Drowsy Detection Result

Active Detection Result

Sleepy Detect Result

Role in Automotive Safety

(i) Accident Prevention

Timely detection of drowsiness helps prevent accidents caused by driver fatigue.

(ii) Enhancing Safety Measures

Real-time monitoring ensures drivers remain attentive, thereby reducing the risk of collisions.

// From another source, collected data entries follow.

/-- The agent of the vector instruction that the strand issues next. -/
def vagent (s : State) : Agent := s.vecAgent s.me.qnext
/-- One element at the last dword of the map; two, of which the second lies beyond it; one in the partition, FULL; a mark of 9 for a range from 8. -/
theorem meets_VectorLoads :
    (let s := { vec .z64 .z64 0 1 with wms := Vector.replicate 64 ⟨0, 9, []⟩ }.modMe fun p => { p with level := .s }
     ready s ∧ s.pend = [] ∧ (8 : VReg).toNat % s.vgroup = 0 ∧ s.me.vl ≤ s.vgroup * (4096 / tagWidth .z64) ∧
       gives 0 (s.read (vagent s) (s.getX 1 + BitVec.ofNat 64 (0 * 8)) 8 .read) ∧ (s.getX 1).toNat % 8 = 0 ∧ s.mayConsume s.cur 5 = true ∧
       (s.getX 2).toNat + 0 < (s.wm 5).mark ∧ s.me.holds 16 s.vgroup .z64 ∧ s.me.lane 16 64 0 = 0 ∧ 0 + 8 ≤ (s.getX 2).toNat * 8 ∧
       (8 : VReg).toNat + ((0 : BitVec 3).toNat + 1) * s.vgroup ≤ 64 ∧ s.me.holds (8 + BitVec.ofNat 6 (0 * s.vgroup)) s.vgroup .z64) ∧
    (let s := vec .z64 .z64 0 2
     ready s ∧ s.pend = [] ∧ s.me.tvec ≠ 0 ∧ tstatInh s.me.tstat = false ∧ 1 < s.me.vl ∧ s.me.maskBit 1 0 = false ∧ s.me.maskBit 0 1 = true ∧
       gives 0 (s.read (vagent s) (s.getX 1 + BitVec.ofNat 64 (0 * 8)) 8 .read) ∧ faults (s.read (vagent s) (s.getX 1 + BitVec.ofNat 64 (1 * 8)) 8 .read)) ∧
    (let s := { (vec .z64 .z64 0 1).modMe fun p => { p with x := p.x.set 1 0x8000000000000008 } with full := [coreSpad 0 / 16] }
     ready s ∧ s.pend = [] ∧ (s.getX 1).toNat % 8 = 0 ∧ (s.getX 1).toNat + s.me.vl * 8 < 2 ^ 64 ∧
       oksWith (fun ps => decide (∀ p ∈ ps, p.kind = .spad ∧ s.feGet p = true) && oks (s.readPlaces (s.getX 1).toNat ps))
         (s.places (vagent s) .read true 8 (s.getX 1 + BitVec.ofNat 64 (0 * 8)).toNat none)) := by
  unfold Plane.holds; decide +kernel

/-- A block of Q4 at the end of the map, and one of B16 beyond it; an element that is poisoned. -/
theorem meets_VectorLoads_blocks :
    (let s := (vec .q4 .q4 0 32).modMe fun p => { p with x := p.x.set 1 0x3FFFFDE0 }
     ready s ∧ s.pend = [] ∧ tagIsQB s.me.tag = true ∧ (s.getX 1).toNat % 8 = 0 ∧ s.me.vl ≤ s.vgroup * (4096 / tagWidth .q4) ∧ (s.me.vl + 1024 - 1) / 1024 = 1 ∧
       gives 0 (s.read (vagent s) (s.getX 1) (1 * 16) .read) ∧ gives 0 (s.read (vagent s) (s.getX 1 + BitVec.ofNat 64 512) 1 .read)) ∧
    (let s := (vec .b16 .b16 1 512).modMe fun p => { p with x := p.x.set 1 0x40000000 }
     ready s ∧ s.pend = [] ∧ s.me.tvec ≠ 0 ∧ tstatInh s.me.tstat = false ∧ tagIsQB s.me.tag = true ∧ (s.getX 1).toNat % 8 = 0 ∧ (s.me.vl + 256 - 1) / 256 = 2 ∧
       faults (s.read (vagent s) (s.getX 1) (8 * 64) .read)) ∧
    (let s := spoilt (vec .z64 .z64 0 1)
     ready s ∧ s.me.tvec ≠ 0 ∧ tstatInh s.me.tstat = false ∧ poisons (s.read (vagent s) (s.getX 1 + BitVec.ofNat 64 (0 * 8)) 8 .read)) := by
  decide +kernel

/-- A superblock of B16 that is stored; one store of two elements, of which the second lies beyond the map. -/
theorem meets_VectorStores_blocks :
    (let s := (vec .b16 .b16 0 20).modMe fun p => { p with x := p.x.set 1 0x3FFFFDF8 }
     ready s ∧ s.pend = [] ∧ s.me.tag ≠ .none ∧ s.me.holds 8 s.vgroup .b16 ∧ tagIsQB s.me.tag = true ∧ (s.getX 1).toNat % 8 = 0 ∧ (s.me.vl + 256 - 1) / 256 = 1 ∧
       oks (s.places (vagent s) .write false (1 * 64) (s.getX 1).toNat none) ∧ oks (s.places (vagent s) .write false 1 (s.getX 1 + BitVec.ofNat 64 512).toNat none) ∧
       oksWith (fun u => oks (u.write (vagent s) (s.getX 1 + BitVec.ofNat 64 512) 1 (s.me.vreg 8).side.toNat .write))
         (s.write (vagent s) (s.getX 1) (1 * 64) ((s.me.vreg 8).data.toNat % 2 ^ (20 * 16)) .write)) ∧
    (let s := vec .z64 .z64 0 2
     ready s ∧ s.me.tvec ≠ 0 ∧ tstatInh s.me.tstat = false ∧ s.me.holds 8 s.vgroup .z64 ∧ 1 ∈ s.activeOn 0 ∧
       oks (s.places (vagent s) .write false 8 (s.getX 1 + BitVec.ofNat 64 (0 * 8)).toNat none) ∧
       faults (s.places (vagent s) .write false 8 (s.getX 1 + BitVec.ofNat 64 (1 * 8)).toNat none) ∧
       oks (s.write (vagent s) (s.getX 1 + BitVec.ofNat 64 (0 * 8)) 8 (s.me.elem (8 + 0 * s.vgroup) 64 0) .write)) := by
  unfold Plane.holds; decide +kernel

/-- One element at the last dword of the map, one in the partition. -/
theorem meets_VectorStores :
    (let s := (vec .z64 .z64 0 1).modMe fun p => { p with level := .s, x := p.x.set 2 0 }
     ready s ∧ s.pend = [] ∧ s.me.holds 8 s.vgroup .z64 ∧ s.me.vl ≤ s.vgroup * (4096 / tagWidth .z64) ∧ (s.getX 1).toNat % 8 = 0 ∧
       s.mayPublish s.cur 5 = true ∧ (s.wm 5).mark < 2 ^ 48 ∧ (s.getX 2).toNat ≤ (s.wm 5).mark ∧ (s.wm 5).ranges = [] ∧ s.me.holds 16 s.vgroup .z64 ∧
       s.me.lane 16 64 0 = 0 ∧ s.activeOn 0 = [0] ∧ oks (s.places (vagent s) .write false 8 (s.getX 1 + BitVec.ofNat 64 (0 * 8)).toNat none) ∧
       oks (s.write (vagent s) (s.getX 1 + BitVec.ofNat 64 (0 * 8)) 8 (s.me.elem (8 + 0 * s.vgroup) 64 0) .write)) ∧
    (let s := (vec .z64 .z64 0 1).modMe fun p => { p with x := p.x.set 1 0x8000000000000008 }
     (s.getX 1).toNat % 8 = 0 ∧ (s.getX 1).toNat + s.me.vl * 8 < 2 ^ 64 ∧
       oksWith (fun ps => decide (∀ p ∈ ps, p.kind = .spad) && oksWith (fun u =>
           oksWith (fun qs => qs == ps) (u.places (vagent s) .write true 8 (s.getX 1 + BitVec.ofNat 64 (0 * 8)).toNat none))
           (s.write (vagent s) (s.getX 1 + BitVec.ofNat 64 (0 * 8)) 8 0 .write))
         (s.places (vagent s) .write true 8 (s.getX 1 + BitVec.ofNat 64 (0 * 8)).toNat none)) := by
  unfold Plane.holds; decide +kernel

/-! ### Witnesses: the Press, the queue and the copy engine -/

/-- A region of S64 at address 0, entry 3, of the cohort. -/
def region3 (op : Nat) (eager : Bool) : Region := ⟨0, 0x200000, 0, 2, .s64, op, eager, [0]⟩
/-- A strand with S64 registers of zeros, region 3, and X5 its stream word on T1, X6 the same without a region. -/
def pressing (op : Nat) (eager : Bool) : State :=
  let s := (vec .s64 .s64 0 1).modMe fun p => { p with x := (p.x.set 5 0x103).set 6 0x100 }
  { s with regions := s.regions.set 3 (some (region3 op eager)) }
/-- Pairs for a region, found by number or by address; a pair that the Press takes; an operation with none left; a flush that covers no update
left and one that does; regions that are EAGER and not. -/
theorem meets_PressUpdates :
    (let s := pressing 0 false
     ready s ∧ (s.getX 5).toNat < 4096 ∧ s.hasIssue (streamCounter (s.getX 5)) ∧ s.region? s.cur 3 = some (region3 0 false) ∧ Tag.s64 ≠ .none ∧
       s.pairHeld 0 1 .s64 .s64 ∧ s.activeOn 0 = [0] ∧ 0 ≤ s.me.index 0 .s64 0 ∧ s.me.index 0 .s64 0 < (region3 0 false).len ∧
       oks (s.frameOf (vagent s) 0 .write false) ∧ (s.getX 6).toNat % 256 = 0 ∧
       s.regionHolding (s.rootOfPlane s.cur) (s.me.elem 0 64 0) = some (3, region3 0 false) ∧ s.me.elem 0 64 0 % tagBytes .s64 = 0) ∧
    (let s := { pressing 0 false with ops := [⟨0, 1, 1, .upd (some 3) [⟨3, 0, 5, []⟩] true⟩] }
     s.op? 0 1 1 = some ⟨0, 1, 1, .upd (some 3) [⟨3, 0, 5, []⟩] true⟩ ∧ s.leesUsed (stackOf (0 % pkgSpan)) < s.leeSize ∧ s.pend.length < 256) ∧
    (let s := { pressing 0 false with ops := [⟨0, 1, 1, .upd (some 3) [] true⟩] }
     s.op? 0 1 1 = some ⟨0, 1, 1, .upd (some 3) [] true⟩) ∧
    (let s := { pressing 0 false with ops := [⟨0, 1, 2, .uflush 3 true [(1, 1)]⟩], pend := [⟨3, 0, [⟨5, 0, 1, 1, []⟩]⟩] }
     s.op? 0 1 2 = some ⟨0, 1, 2, .uflush 3 true [(1, 1)]⟩ ∧ s.MemInv ∧ s.op? 0 1 1 = none ∧ s.regions[3]? = some (some (region3 0 false)) ∧
       (region3 0 false).op = 0 ∧ tagIsInt (region3 0 false).tag = true ∧ s.pend.filter (fun k => k.reg == 3) = [⟨3, 0, [⟨5, 0, 1, 1, []⟩]⟩]) ∧
    (let s := { pressing 0 false with ops := [⟨0, 1, 1, .upd (some 3) [] true⟩, ⟨0, 1, 2, .uflush 3 true [(1, 1)]⟩] }
     s.op? 0 1 2 = some ⟨0, 1, 2, .uflush 3 true [(1, 1)]⟩ ∧ s.MemInv ∧ (s.op? 0 1 1).map (·.kind.updates 3) = some true) ∧
    (let s := { pressing 0 false with ops := [⟨0, 1, 1, .upd (some 3) [⟨3, 0, 5, []⟩] false⟩] }
     ready s ∧ (s.ops.filterMap fun o => match o.kind with
       | .upd _ ps done => if o.plane = s.cur ∧ (done = true ∨ ps ≠ []) then some (o.n, o.seq) else none
       | _ => none) = [(1, 1)] ∧ s.region? s.cur 3 = some (region3 0 false)) ∧
    ((pressing 0 true).regions[3]? = some (some (region3 0 true)) ∧ (pressing 0 false).regions[3]? = some (some (region3 0 false))) ∧
    (let s := { pressing 0 true with pend := [⟨3, 0, [⟨5, 0, 1, 1, []⟩]⟩, ⟨3, 8, [⟨6, 0, 1, 2, []⟩]⟩] }
     let sel (k : PendKey) : Bool := k.reg == 3 && k.pa / 4096 == 0
     Memory.wf s.mem = true ∧ s.pend.filter sel = s.pend ∧ (∀ k ∈ s.pend, s.regions[k.reg]? = some (some (region3 0 true))) ∧
       (s.pend.filter sel).Pairwise (fun x y => groupsMeet x.pa 8 y.pa 8 = false)) := by
  unfold State.hasIssue State.pairHeld Plane.holds State.MemInv
  and_intros <;> decide +kernel

/-- A window of one S64 element at 0x1000, one copy. -/
def window0 : Window := ⟨0x1000, 1, 0, .s64, 0, [[0]], 0, []⟩
/-- A strand with X1 at a descriptor placed at 0x300000. -/
def described (bytes : List Byte) : State :=
  ((vec .s64 .s64 0 1).modMe fun p => { p with x := (p.x.set 1 0x300000).set 3 3 }).physWrite 0x300000 bytes
/-- Table 23-6: BASE, N, LOGC, TAG, OP. -/
def windowBytes (n : Nat) : List Byte := leBytes 8 0x1000 ++ leBytes 2 n ++ [0, 7] ++ leBytes 4 0
/-- Table 23-1: BASE, LEN, TAG, OP, flags. -/
def regionBytes (base : Nat) : List Byte := leBytes 8 base ++ leBytes 8 1 ++ [7, 0] ++ leBytes 14 0

/-- A region at 64 KiB. -/
def regionB : Region := ⟨0, 0x200000, 0x10000, 1, .s64, 0, false, [0x10000]⟩
/-- What UMERGE reads and writes for one element: the location under the vector instruction's agent. -/
def merged (s : State) (w : Window) (f : Nat → Nat) : Except MemErr State :=
  (List.range w.n).foldlM (fun (u : State) k =>
    match u.read (vagent u) (w.base + BitVec.ofNat 64 (k * tagBytes w.tag)) (tagBytes w.tag) .read with
    | .ok (old, u) => u.write (vagent u) (w.base + BitVec.ofNat 64 (k * tagBytes w.tag)) (tagBytes w.tag) (f old) .write
    | .error e => .error e) s
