/-- Legality as encoded. A device step has no encoding and is always well formed. -/
def Instr.wf : Instr → Bool
  | .nopCompact o => o.nopOk
  | .addI32Compact o | .subI32Compact o | .mulI32Compact o | .minI32Compact o | .maxI32Compact o
  | .andCompact o | .orCompact o | .xorCompact o | .shlN32Compact o | .shrN32Compact o | .sarI32Compact o
  | .faddF32Compact o | .fsubF32Compact o | .fmulF32Compact o | .fminF32Compact o | .fmaxF32Compact o
  | .faddH16x2Compact o | .fmulH16x2Compact o | .lmulLn8x4Compact o | .lmulLn4x8Compact o => o.binOk
  | .movCompact o | .popcCompact o | .clzCompact o | .brevCompact o | .notCompact o | .absI32Compact o => o.unOk
  | .saddCompact o | .ssubCompact o | .sandCompact o | .sorCompact o | .sxorCompact o => o.uniOk
  | .abs o => o.has (intUn signedTypes satMask o)
  | .add o | .sub o | .mul o => o.has (intBin intTypes satMask o)
  | .mulhi o | .min o | .max o | .shl o | .shr o => o.has (intBin intTypes 0 o)
  | .mad o => o.has (intTri intTypes satMask o)
  | .and o | .or o | .xor o => o.has (intBin bitTypes 0 o)
  | .not o => o.has (intUn bitTypes 0 o)
  | .sar o => o.has (intBin signedTypes 0 o)
  | .fsl o | .fsr o => o.has (intTri naturalTypes 0 o)
  | .bfx o | .bfi o => o.has (intTri [.i32, .n32] 0 o)
  | .popc o | .clz o | .brev o => o.has (intUn [.n32, .b64] 0 o)
  | .cmp o => o.has { intBin [.i32, .n32] condMask o with dst := .pred } && o.cond != 7
  | .sel o => o.has { intBin (wordTypes ++ [.b64]) 0 o with forms := forms8, c := .pred }
  | .lea o => o.has { forms := forms8, types := [.n32, .b64], dst := .vdst o.is64, a := .vsrc o.is64,
                      b := .vsrc false, c := .imm 32 }
  | .idot o => o.has { intTri [.i8x4, .n8x4, .i4x8, .n4x8] satMask o with mods := (o.ty, o.ty, .none) }
  | .fadd o | .fsub o | .fmul o => o.has (intBin floatTypes 0b11 o)
  | .ffma o => o.has (intTri floatTypes 0b11 o)
  | .fmin o | .fmax o => o.has (intBin floatTypes 0 o)
  | .fcmp o => o.has { intBin [.f32] 0b11100 o with dst := .pred }
  | .fcvt o => (fcvtPair o.ty (ETy.ofCode o.fstype)).isSome && o.has (fcvtShape o)
  | .frcp o | .frsq o | .fex2 o | .flg2 o | .fsin o | .fcos o => special o
  | .lmul o | .ldiv o | .lscl o => logBin o
  | .lcvt o => lcvtOk o
  | .lqnt o => lqntOk o
  | .ldot o => o.has { intTri [.ln8x4, .ln4x8] 0 o with mods := (o.ty, o.ty, .none) }
  | .mfmt o => o.has forms6 [.none] 1 128 1 1
  | .mlay o => o.has forms8 [.none] 512 128 128 4
  | .mma o => o.has forms6 [.none] 8 512 512 1
  | .mloop o => o.has forms8 [.none] 8 4 4 128
  | .mzero o => o.has forms6 [.none] 8 1 1 1
  | .mrd o => o.has forms6 [.f32, .ln8x4] 512 8 16 1
  | .mwr o => o.has forms6 [.f32] 8 16 512 1
  | .mov o => o.has (intUn (wordTypes ++ [.b64]) 0 o)
  | .movi o => o.has (wordTypes ++ [.b64]) 512 1 1 1 true && (o.ty != .b64 || o.dst.toNat % 2 == 0)
  | .rdx o => rdxOk (.vdst false) o
  | .wrx o => rdxOk (.vsrc false) o
  | .vtos o => o.has { forms := forms6, types := uniTypes, dst := .ureg, a := .vlocal o.is64 }
  | .stov o => o.has { forms := forms6, types := [.n32, .b64], dst := .vdst o.is64, a := .ureg }
  | .shfl o => shflOk o
  | .redux o => foldOk 0 o
  | .pfx o => foldOk 0b1000 o
  | .matchKeys o => matchOk o
  | .vote o => voteOk o
  | .nzscan o => o.has (intUn wordTypes 0 o)
  | .sadd o | .ssub o | .smul o => uniBin satMask o
  | .sand o | .sor o | .sxor o | .sshl o | .sshr o => uniBin 0 o
  | .scmp o => scmpOk o
  | .ssel o => sselOk o
  | .smovi o => o.has uniTypes 128 1 1 1 false
  | .slea o => sleaOk o
  | .sld o | .sst o => uniMemOk o
  | .ld o | .ldb o => accessOk forms6 true (loadOrds allScopes) [0] o
  | .ldv o | .stv o => accessOk forms6 false plainOrds [0] o
  | .lds o => accessOk forms6 true (loadOrds teamScopes) [0, 1] o
  | .st o | .stb o => accessOk forms6 true (storeOrds allScopes) [0] o
  | .sts o => accessOk forms6 true (storeOrds teamScopes) [0, 1] o
  | .bop o => bopOk o
  | .atom o => atomOk o
  | .cas o => casOk o
  | .red o => redOk o
  | .fence o => fenceOk o
  | .kick o => o.has formsShort [.none] 128 128 128 1
  | .barinit o => o.has formsShort [.none] 1 128 128 1
  | .waitb o => o.has formsShort [.none, .b64] 1 128 128 1 && (o.ty == .b64 || o.b == 0)
  | .waitc o => o.has formsShort [.none] 1 4 64 1
  | .sleep o => o.has formsShort [.none] 1 128 1 1
  | .bar o | .cbar o | .gbar o | .join o | .leave o => o.has formsShort [.none] 1 1 1 1
  | .want o | .call o => o.has [.none] 1 1 1 1 true
  | .wantr o | .callr o => o.has formsShort [.n32] 1 512 1 1 true
  | .ret o | .exit o => o.has formsShort [.none] 1 1 1 1 true
  | .park o => o.has [.none] 1 128 128 3 true && (o.ext8 == 0 || o.b == 0)
  | .rejoin o => o.has [.none] 1 128 1 1 true
  | .region o => o.has [.none] 1 1 1 1 false
  | .pfor o => o.has forms12 [.n32] 512 128 1 1
  | .pend o => o.has forms12 [.none] 1 1 1 1
  | .nop o => o.has forms6 [.none] 1 && o.bare
  | .csrr o => csrrOk o
  | .csrw o => csrwOk o
  | .time o => timeOk o
  | .trap o => o.has forms6 [.none] 4096 && o.bare && o.h.guard.uniform
  | .eret o => o.has formsShort [.none] 1 && o.bare && o.h.guard == .off && o.h.last
  | .brk o => o.has formsShort [.none] 1 && o.bare && o.h.guard.uniform
  | _ => true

(iii) Integration into Driver Assistance Systems

These systems can be integrated into advanced driver-assistance systems (ADAS) to enhance safety features in modern vehicles.

Conclusion

In this tutorial, we explored drowsiness detection using facial landmarks and Python. Implementing this code means safer driving, especially in the automotive sector. With OpenCV for video processing and Dlib for facial recognition, identifying driver drowsiness becomes accurate.

This holds promise for improved road safety by enabling early alerts for potential accidents caused by driver fatigue. This technology's integration into advanced driver-assistance systems signals a future where vehicles actively ensure our safety, reshaping automotive safety measures toward safer roads.

Frequently Asked Questions

1.How to detect drowsiness in a car?

Detecting driver drowsiness in a car involves using various sensors and technologies like computer vision cameras to monitor facial movements, eye behavior, blinking patterns, and head position.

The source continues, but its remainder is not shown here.